[DATA UNDER STUDY]

-- ==== Sys2Proof/Laws/Port.lean ====
section
/-! SUPPORT. The port clocking a whole frame: what the bytes of a frame do to the parser while the outbound frame goes on. -/

namespace Sys2Proof.Machine

/-- The device with its parser and its outbound choice at given values. -/
def linkAt (q : Parser) (o : Outbound) (d : Device) : Device := d.updPort fun p => { p with parser := q, outbound := o }

theorem atDone_eq_linkAt (o : Outbound) (d : Device) : atDone o d = linkAt .done o d := rfl

theorem linkAt_self (d : Device) : linkAt d.port.parser d.port.outbound d = d := rfl

theorem Outbound.after_zero {o o' : Outbound} (h : o.after 0 = some o') : o' = o := by
  cases o <;> simp_all [Outbound.after]

theorem Outbound.after_add {o o' : Outbound} {m n : Nat} (h : o.after (m + n) = some o') :
    ∃ x, o.after m = some x ∧ x.after n = some o' := by
  cases o with
  | nothing => exact ⟨_, rfl, h⟩
  | delivered => exact ⟨_, rfl, h⟩
  | chosen r f k =>
    simp only [Outbound.after, Option.ite_none_right_eq_some] at h
    refine ⟨.chosen r f (k + m), ?_, ?_⟩
    · simp only [Outbound.after, if_pos (show k + m < f.length by omega)]
    · simp only [Outbound.after, Nat.add_assoc, if_pos h.1, h.2]

/-- A byte that does not deliver the outbound frame is handed to the parser. -/
theorem clockByte_linkAt {d : Device} (hd : d.port.transfer = .active) {q : Parser} {o o' : Outbound} (ho : o.after 1 = some o')
    (b : Byte) : clockByte (linkAt q o d) b = parseByte b (linkAt q o' d) := by
  have hout : clockOutByte (linkAt q o d) = linkAt q o' d := by
    cases o with
    | nothing => simp only [Outbound.after, Option.some.injEq] at ho; subst ho; rfl
    | delivered => simp only [Outbound.after, Option.some.injEq] at ho; subst ho; rfl
    | chosen r f k =>
      simp only [Outbound.after, Option.ite_none_right_eq_some, Option.some.injEq] at ho
      obtain ⟨hlt, rfl⟩ := ho
      simp only [clockOutByte, linkAt, updPort_port, if_pos hlt]
      rfl
  have ht : ∀ o, (linkAt q o d).port.transfer = .active := fun _ => hd
  simp only [clockByte, ht, hout, if_true]

theorem clockBytes_cons (b : Byte) (l : List Byte) (d : Device) : clockBytes (b :: l) d = clockBytes l (clockByte d b) := rfl

theorem clockBytes_append (l m : List Byte) (d : Device) : clockBytes (l ++ m) d = clockBytes m (clockBytes l d) := by
  simp [clockBytes]

/-- The body bytes of a frame, one after the other. -/
theorem clockBytes_body {d : Device} (hd : d.port.transfer = .active) (kind tag len : Byte) (body got : List Byte)
    {o o' : Outbound} (hlen : got.length + body.length = len.toNat) (hne : body ≠ []) (ho : o.after body.length = some o') :
    clockBytes body (linkAt (.body kind tag len got) o d) = linkAt (.check kind tag len (got ++ body) none) o' d := by
  induction body generalizing got o with
  | nil => exact absurd rfl hne
  | cons b rest ih =>
    obtain ⟨x, hx, hx'⟩ := Outbound.after_add (m := 1) (n := rest.length) (by rw [Nat.add_comm]; exact ho)
    rw [clockBytes_cons, clockByte_linkAt hd hx]
    cases rest with
    | nil =>
      have := Outbound.after_zero hx'
      subst this
      have hl : ¬ (got ++ [b]).length < len.toNat := by simp at hlen ⊢; omega
      simp only [parseByte, linkAt, updPort_port, if_neg hl]
      rfl
    | cons c rest =>
      have hl : (got ++ [b]).length < len.toNat := by simp at hlen ⊢; omega
      have hp : parseByte b (linkAt (.body kind tag len got) x d) = linkAt (.body kind tag len (got ++ [b])) x d := by
        simp only [parseByte, linkAt, updPort_port, if_pos hl]
        rfl
      rw [hp, ih (got ++ [b]) (by simp at hlen ⊢; omega) (by simp) hx']
      simp

/-- A whole frame clocked in HUNT, the outbound frame not delivered meanwhile: it is judged (09 R161, R162). -/
theorem clockBytes_frame {d : Device} (hd : d.port.transfer = .active) (hq : d.port.parser = .hunt) (kind tag : Byte)
    (body : List Byte) (c0 c1 : Byte) (hb : body.length ≤ 60) {o : Outbound}
    (ho : d.port.outbound.after (6 + body.length) = some o) :
    clockBytes ([marker, kind, tag, byte body.length] ++ (body ++ [c0, c1])) d =
      judgeFrame kind tag (byte body.length) body c0 c1 (atDone o d) := by
  have hlen : (byte body.length).toNat = body.length := by
    simp only [byte, BitVec.toNat_ofNat]
    omega
  have e : d = linkAt .hunt d.port.outbound d := by rw [← hq]; exact (linkAt_self d).symm
  obtain ⟨o1, h1, ho⟩ := Outbound.after_add (m := 1) (n := 5 + body.length) (by rw [← ho]; congr 1; omega)
  obtain ⟨o2, h2, ho⟩ := Outbound.after_add (m := 1) (n := 4 + body.length) (by rw [← ho]; congr 1; omega)
  obtain ⟨o3, h3, ho⟩ := Outbound.after_add (m := 1) (n := 3 + body.length) (by rw [← ho]; congr 1; omega)
  obtain ⟨o4, h4, ho⟩ := Outbound.after_add (m := 1) (n := 2 + body.length) (by rw [← ho]; congr 1; omega)
  obtain ⟨o5, h5, ho⟩ := Outbound.after_add (m := body.length) (n := 2) (by rw [← ho]; congr 1; omega)
  obtain ⟨o6, h6, h7⟩ := Outbound.after_add (m := 1) (n := 1) ho
  have p1 : clockByte d marker = linkAt .kind o1 d := by
    conv_lhs => rw [e]
    rw [clockByte_linkAt hd h1]
    simp [parseByte, linkAt, marker, setParser, Device.updPort]
  have p2 : clockByte (linkAt .kind o1 d) kind = linkAt (.tag kind) o2 d := by
    rw [clockByte_linkAt hd h2]; rfl
  have p3 : clockByte (linkAt (.tag kind) o2 d) tag = linkAt (.length kind tag) o3 d := by
    rw [clockByte_linkAt hd h3]; rfl
  have p4 : clockByte (linkAt (.length kind tag) o3 d) (byte body.length) =
      if body = [] then linkAt (.check kind tag (byte body.length) [] none) o4 d
      else linkAt (.body kind tag (byte body.length) []) o4 d := by
    rw [clockByte_linkAt hd h4]
    have hz : byte body.length = 0#8 ↔ body = [] := by
      rw [← BitVec.toNat_inj, hlen]
      simp
    have hm : (byte body.length).toNat ≤ Config.maxBody := by rw [hlen]; exact hb
    simp only [parseByte, linkAt, updPort_port, takeLength, if_pos hm, hz]
    split <;> rfl
  have p5 : clockBytes body (clockByte (linkAt (.length kind tag) o3 d) (byte body.length)) =
      linkAt (.check kind tag (byte body.length) body none) o5 d := by
    rw [p4]
    split
    · next h0 =>
      subst h0
      have := Outbound.after_zero h5
      subst this
      rfl
    · next h0 => rw [clockBytes_body hd kind tag _ body [] (by simp [hlen]) h0 h5]; rfl
  have p6 : clockByte (linkAt (.check kind tag (byte body.length) body none) o5 d) c0 =
      linkAt (.check kind tag (byte body.length) body (some c0)) o6 d := by
    rw [clockByte_linkAt hd h6]; rfl
  have p7 : clockByte (linkAt (.check kind tag (byte body.length) body (some c0)) o6 d) c1 =
      judgeFrame kind tag (byte body.length) body c0 c1 (atDone o d) := by
    rw [clockByte_linkAt hd h7]; rfl
  show clockBytes (body ++ [c0, c1]) (clockByte (clockByte (clockByte (clockByte d marker) kind) tag) (byte body.length)) = _
  rw [clockBytes_append, p1, p2, p3, p5]
  show clockByte (clockByte _ c0) c1 = _
  rw [p6, p7]

theorem ofCode_code (k : RequestKind) : RequestKind.ofCode k.code = some k := by cases k <;> rfl

theorem checkBytes_pair (l : List Byte) : ∃ a b, checkBytes l = [a, b] := ⟨_, _, rfl⟩

/-- A request frame clocked in HUNT, the outbound frame not delivered meanwhile: the request is taken (09 R164). -/
theorem clockRequest_taken {d : Device} (hd : d.port.transfer = .active) (hq : d.port.parser = .hunt) (k : RequestKind)
    (tag : Byte) (body : List Byte) (hb : body.length ≤ 60) {o : Outbound} (ho : d.port.outbound.after (6 + body.length) = some o) :
    clockRequest k tag body d = takeRequest k tag body (atDone o d) := by
  obtain ⟨a, b, hab⟩ := checkBytes_pair (k.code :: tag :: byte body.length :: body)
  have hf : Frame.bytes ⟨k.code, tag, body⟩ = [marker, k.code, tag, byte body.length] ++ (body ++ [a, b]) := by
    simp [Frame.bytes, Frame.payload, hab]
  unfold clockRequest clockRest
  rw [hq, hf]
  show clockBytes ([marker, k.code, tag, byte body.length] ++ (body ++ [a, b])) d = _
  rw [clockBytes_frame hd hq k.code tag body a b hb ho]
  simp [judgeFrame, hab, ofCode_code]

/-- A request command is its frame clocked in, after the note of the wire it brings (log 2, log 7). -/
theorem request_clocked {c : Instr} {k : RequestKind} {tag : Byte} {body : List Byte} (hc : requestOf c = some (k, tag, body))
    (s : State) : exec c s = .next { s with dev := clockRequest k tag body (takeNote (noteOf c) s.dev) } := by
  cases c <;> simp only [requestOf, Option.some.injEq, Prod.mk.injEq, reduceCtorEq] at hc <;> obtain ⟨rfl, rfl, rfl⟩ := hc <;> rfl

theorem ownStart_port (seg : SegId) (p : BusPos) (d : Device) : (ownStart seg p d).port = d.port := by
  unfold ownStart
  split <;> rfl

theorem takeNote_port (n : Option WireNote) (d : Device) : (takeNote n d).port = d.port := by
  unfold takeNote
  split
  · rfl
  · split
    · exact ownStart_port ..
    · rfl

/-- An accepted request of an allowed length is answered by its owner (09 R164, case 4). -/
theorem request_answered {c : Instr} {k : RequestKind} {tag : Byte} {body : List Byte} {s : State} {o : Outbound}
    (hc : requestOf c = some (k, tag, body)) (hb : body.length ≤ 60) (ha : accepts s.dev body.length o = true)
    (hl : lengthAllowed k body = true) :
    exec c s =
      let a := owner k body (found o (takeNote (noteOf c) s.dev))
      replyTo s (k.code + 0x80#8) tag (a.1.status.code :: a.1.fields) a.2 := by
  simp only [accepts, listens, Bool.and_eq_true, beq_iff_eq, decide_eq_true_eq, Bool.not_eq_true'] at ha
  obtain ⟨⟨⟨⟨h1, h2⟩, h3⟩, h4⟩, h5⟩ := ha
  have hp := takeNote_port (noteOf c) s.dev
  generalize hd : takeNote (noteOf c) s.dev = d at hp ⊢
  rw [← hp] at h1 h2 h3 h4 h5
  rw [request_clocked hc, hd, clockRequest_taken h1 h2 k tag body hb h3]
  have hf : (atDone o d).repliesFull = false := decide_eq_false (by show ¬ 4 ≤ d.port.replies.length; omega)
  have hr : (countAccepted (atDone o d)).port.restartPending = false := h5
  simp only [takeRequest, hf, Bool.false_eq_true, if_false, answerRequest, hr, hl, if_true]
  rfl

/-- A small number comes back from its byte. -/
theorem byte_toNat {n : Nat} (h : n < 256) : (byte n).toNat = n := by
  simp only [byte, BitVec.toNat_ofNat]
  omega

/-- An index comes back from its byte. -/
theorem index_byte {n : Nat} (i : Fin n) (h : n ≤ 256) : index n (byte i.val) = some i := by
  have e : (byte i.val).toNat = i.val := byte_toNat (by omega)
  simp [index, e]

end Sys2Proof.Machine
end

[/DATA UNDER STUDY]

Every line in the data above that contains the word "cases" should be copied.

_TASK ANSWER_
  cases o <;> simp_all [Outbound.after]
  cases o with
    cases o with
    cases rest with
theorem ofCode_code (k : RequestKind) : RequestKind.ofCode k.code = some k := by cases k <;> rfl
  cases c <;> simp only [requestOf, Option.some.injEq, Prod.mk.injEq, reduceCtorEq] at hc <;> obtain ⟨rfl, rfl, rfl⟩ := hc <;> rfl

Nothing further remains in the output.